TurbulentActivation and PhaseLockedEntropicRepulsion represent novel activation functions generated through the AlphaEvolve framework. These functions were specifically designed to enhance model robustness and expressiveness by optimizing performance on challenging datasets. TurbulentActivation introduces a dynamic, data-dependent behavior, while PhaseLockedEntropicRepulsion aims to maximize information flow and prevent vanishing gradients. Both functions deviate from traditional activation functions like ReLU or GELU in their mathematical formulation and were identified through an evolutionary process prioritizing performance on datasets such as RandomPolynomialsDataset, FeynmanEquationsDataset, and SphericalHarmonicsDataset.

TurbulentActivation and PhaseLockedEntropicRepulsion were evaluated on synthetic datasets designed to challenge model generalization capabilities. Specifically, performance was measured on the RandomPolynomialsDataset, which tests extrapolation and polynomial fitting; the FeynmanEquationsDataset, requiring the solution of physics-based equations; and the SphericalHarmonicsDataset, assessing the ability to model complex, multi-dimensional functions. Reported results from AlphaEvolve training indicate that these novel activation functions demonstrate improved performance on these datasets compared to traditional activation functions, suggesting enhanced robustness and expressiveness in handling complex mathematical relationships.

AlphaEvolve initially rediscovers known activation functions like Swish/SiLU, then optimizes performance by recombining standard building blocks and leveraging batch statistics, ultimately achieving high scores on the lab dataset but risking overfitting through complex, distribution-specific functions.

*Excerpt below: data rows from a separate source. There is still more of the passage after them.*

-- ==== Sys2Proof/Machine/Window.lean ====
section
/-! DEFINITION. Reads of logical memory by the host's own engines (R425, R427): line by line, with the poison of each piece, and the
reads of the memory window that wait for their lines. -/

namespace Sys2Proof.Machine

/-- Bytes that the staging buffer of a DMA read channel holds when it sends a request (R425). DESIGN CHOICE:
notes/assumptions/102.md. -/
def stagedLevel (n : Nat) : Nat := Config.dmaStaged n % 16385

/-- A request of a read channel whose staging buffer holds fewer than mark bytes carries PRI 1 (R308, R425). -/
def State.dmaPri (s : State) (mark : Option Nat) : Bool × State :=
  match mark with
  | some m => (decide (stagedLevel s.fresh < m), { s with fresh := s.fresh + 1 })
  | none => (false, s)

/-- The station of T0 from which the host's requests for a line enter the midway, at port 7 (R425, R427). DESIGN CHOICE:
notes/assumptions/34.md. -/
def hostEntry (line : Nat) : Nat := (ropeSta (126 + Config.hostRope line % 8)).1

/-- The stations that a host request for a line goes by, the answer the other way: the home; or base die 0's visitor slice, and from it on
a miss the home (R170). -/
def State.hostWay (s : State) (write : Bool) (line : Nat) : List ((Nat × Nat) × (Nat × Nat)) :=
  match s.translate line with
  | none => []
  | some (pc, li) =>
    if write || staB pc = 0 then [((hostEntry line, 7), (pc, 5))]
    else
      let v := pc % 32
      let hit := (s.visitSet v (visitKey 0 pc li)).any (fun x => x.home = pc && x.li = li)
      ((hostEntry line, 7), (v, 5)) :: (if hit then [] else [((v, 5), (pc, 5))])

/-- A host request for a line meets a failed link: it is answered with STATUS 7 (R147, R193). -/
def State.hostCut (s : State) (write : Bool) (line : Nat) : Bool :=
  (s.hostWay write line).any (fun w => s.wayCut w.1.1 w.1.2 w.2.1 w.2.2)

/-- The answer to a host request meets a failed link and is discarded (R147). -/
def State.answerCut (s : State) (write : Bool) (line : Nat) : Bool :=
  !s.hostCut write line && (s.hostWay write line).any (fun w => s.wayCut w.2.1 w.2.2 w.1.1 w.1.2)

/-- The answers of a range do not all come back. -/
def State.hostLost (s : State) (write : Bool) (a n : Nat) : Bool := (linePieces a n).any (fun x => s.answerCut write (x.1 / 64))

/-- Lines of a range that the host's requests reach have to wait. -/
def State.hostWaits (s : State) (write : Bool) (a n : Nat) : Bool :=
  (linePieces a n).any (fun x => !s.hostCut write (x.1 / 64) && s.pieceWaits write x)

/-- A piece of a line is written for the host. -/
def State.hostWrite (s : State) (at0 : Nat) (bytes : List Byte) : Nat × State :=
  if s.hostCut true (at0 / 64) then (7, s) else s.memWriteBytes at0 bytes

/-- A range of logical memory is read, by a DMA read channel with the given mark or by the window: the code that ends it, the bytes of each
piece with whether its line came poisoned, and the state. -/
def State.dmaGet (s : State) (mark : Option Nat) (a n : Nat) : Nat × List (List Byte × Bool) × State :=
  (linePieces a n).foldl (fun (p : Nat × List (List Byte × Bool) × State) (x : Nat × Nat) =>
    if p.1 ≠ 0 then p
    else if p.2.2.hostCut false (x.1 / 64) then (7, p.2.1, p.2.2)
    else
      let q := p.2.2.dmaPri mark
      let r := q.2.memReadPri q.1 (x.1 / 64)
      if r.1.status = 0 || r.1.status = 2 then
        (0, p.2.1 ++ [(slice (wordsData r.1.words) (x.1 % 64) x.2, decide (r.1.status = 2))], r.2)
      else (r.1.status, p.2.1, r.2)) (0, [], s)

/-- The code of a read that met the given one: 2 where a piece came poisoned. -/
def readCode (code : Nat) (pieces : List (List Byte × Bool)) : Nat := if code ≠ 0 then code else if pieces.any (·.2) then 2 else 0

/-- Host bytes go into logical memory: the code reached and the bytes moved (R425). -/
def State.dmaPut (s : State) (a : Nat) (bytes : List Byte) : Nat × Nat × State :=
  (linePieces a bytes.length).foldl (fun (p : Nat × Nat × State) (x : Nat × Nat) =>
    if p.1 ≠ 0 then p
    else
      let r := p.2.2.hostWrite x.1 (slice bytes (x.1 - a) x.2)
      (r.1, if r.1 = 0 then p.2.1 + x.2 else p.2.1, r.2)) (0, 0, s)

/-! ### The memory window (R427) -/

/-- A window access was answered with an error. -/
def State.windowError (s : State) : State :=
  (s.bumpSat 0x00 2 8 1).raiseIf (decide (s.reg 0x00 2 8 < 0xFFFFFFFF)) 0x920

/-- How a window read completes whose lines gave a STATUS. -/
def winEnd (status : Nat) : WinEnd :=
  match status with
  | 0 => .ok
  | 1 => .unsupported
  | 2 => .poisoned
  | _ => .abort

/-- A window read completes. DEDUCED: notes/assumptions/75.md. -/
def State.windowRead (s : State) (x : WinAccess) : State :=
  let r := s.dmaGet none x.base x.len
  let st := readCode r.1 r.2.1
  let s1 := r.2.2.withHost { r.2.2.host with window := some (x.off, if r.1 = 0 then (r.2.1.map (·.1)).flatten else [], winEnd st) }
  if st = 0 then s1 else s1.windowError

/-- A posted write, line by line: where a piece is answered with an error the others go on, and the access counts once; an answer that is
lost on a failed link tells nothing. -/
def State.windowWrite (s : State) (a : Nat) (bytes : List Byte) : State :=
  let r := (linePieces a bytes.length).foldl (fun (p : Bool × State) (x : Nat × Nat) =>
    let r := p.2.hostWrite x.1 (slice bytes (x.1 - a) x.2)
    (p.1 || (r.1 ≠ 0 && !p.2.answerCut true (x.1 / 64)), r.2)) (false, s)
  if r.1 then r.2.windowError else r.2

/-- An access is carried out. -/
def State.windowDo (s : State) (x : WinAccess) : State :=
  match x.data with
  | none => s.windowRead x
  | some bytes => s.windowWrite x.base bytes

/-- Two accesses reach one line. -/
def WinAccess.meets (x y : WinAccess) : Bool :=
  decide (x.base / 64 ≤ (y.base + y.len - 1) / 64) && decide (y.base / 64 ≤ (x.base + x.len - 1) / 64)

/-- An access waits for its lines, behind one sent earlier to one of them (R153), or, a read, for an answer that is lost on a failed
link. -/
def State.windowWaits (s : State) (before : List WinAccess) (x : WinAccess) : Bool :=
  s.hostWaits x.data.isSome x.base x.len || (x.data.isNone && s.hostLost false x.base x.len) || before.any x.meets

/-- An access arrives: it is carried out, or stands outstanding after those that came before it. -/
def State.windowSend (s : State) (x : WinAccess) : State :=
  if s.windowWaits s.host.windowOut x then
    let t := s.rangeAsks x.base x.len
    t.withHost { t.host with windowOut := t.host.windowOut ++ [x] }
  else s.windowDo x

/-- An access outstanding that waits no more is carried out. -/
def State.windowNext (s : State) (x : WinAccess) : State :=
  if s.windowWaits (s.host.windowOut.takeWhile (· ≠ x)) x then s
  else (s.withHost { s.host with windowOut := s.host.windowOut.erase x }).windowDo x

/-- Outstanding window accesses whose lines wait no more complete, oldest first. -/
def State.windowServe (s : State) : State :=
  if s.host.windowOut = [] then s else s.host.windowOut.foldl (fun t x => t.windowNext x) s

end Sys2Proof.Machine
end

Putting It To The Test: Evidence Across Diverse Benchmarks

Combined application of TurbulentActivation and PhaseLockedEntropicRepulsion with the GELUSine activation function yields substantial improvements in image classification performance, as evidenced by results on the CIFAR10Dataset. Specifically, this combination demonstrates an enhanced capacity to accurately categorize images within this benchmark dataset. Performance gains are quantitatively measured through established metrics such as accuracy and F1-score, indicating a statistically significant improvement over baseline models utilizing standard activation functions. The synergistic effect observed suggests that the combined activations facilitate more efficient feature extraction and representation learning within the convolutional neural network architecture used for image classification.

Performance evaluations using the CLRS30Dataset demonstrate that the combined use of TurbulentActivation and PhaseLockedEntropicRepulsion yields competitive results, suggesting enhanced algorithmic reasoning capabilities. Validation of this improvement is supported by the application of the TripletGMPNN model to the dataset. Specifically, the activation functions facilitate improved performance on tasks requiring logical deduction and problem-solving as presented within the CLRS30Dataset, positioning the model favorably against existing benchmarks in algorithmic reasoning.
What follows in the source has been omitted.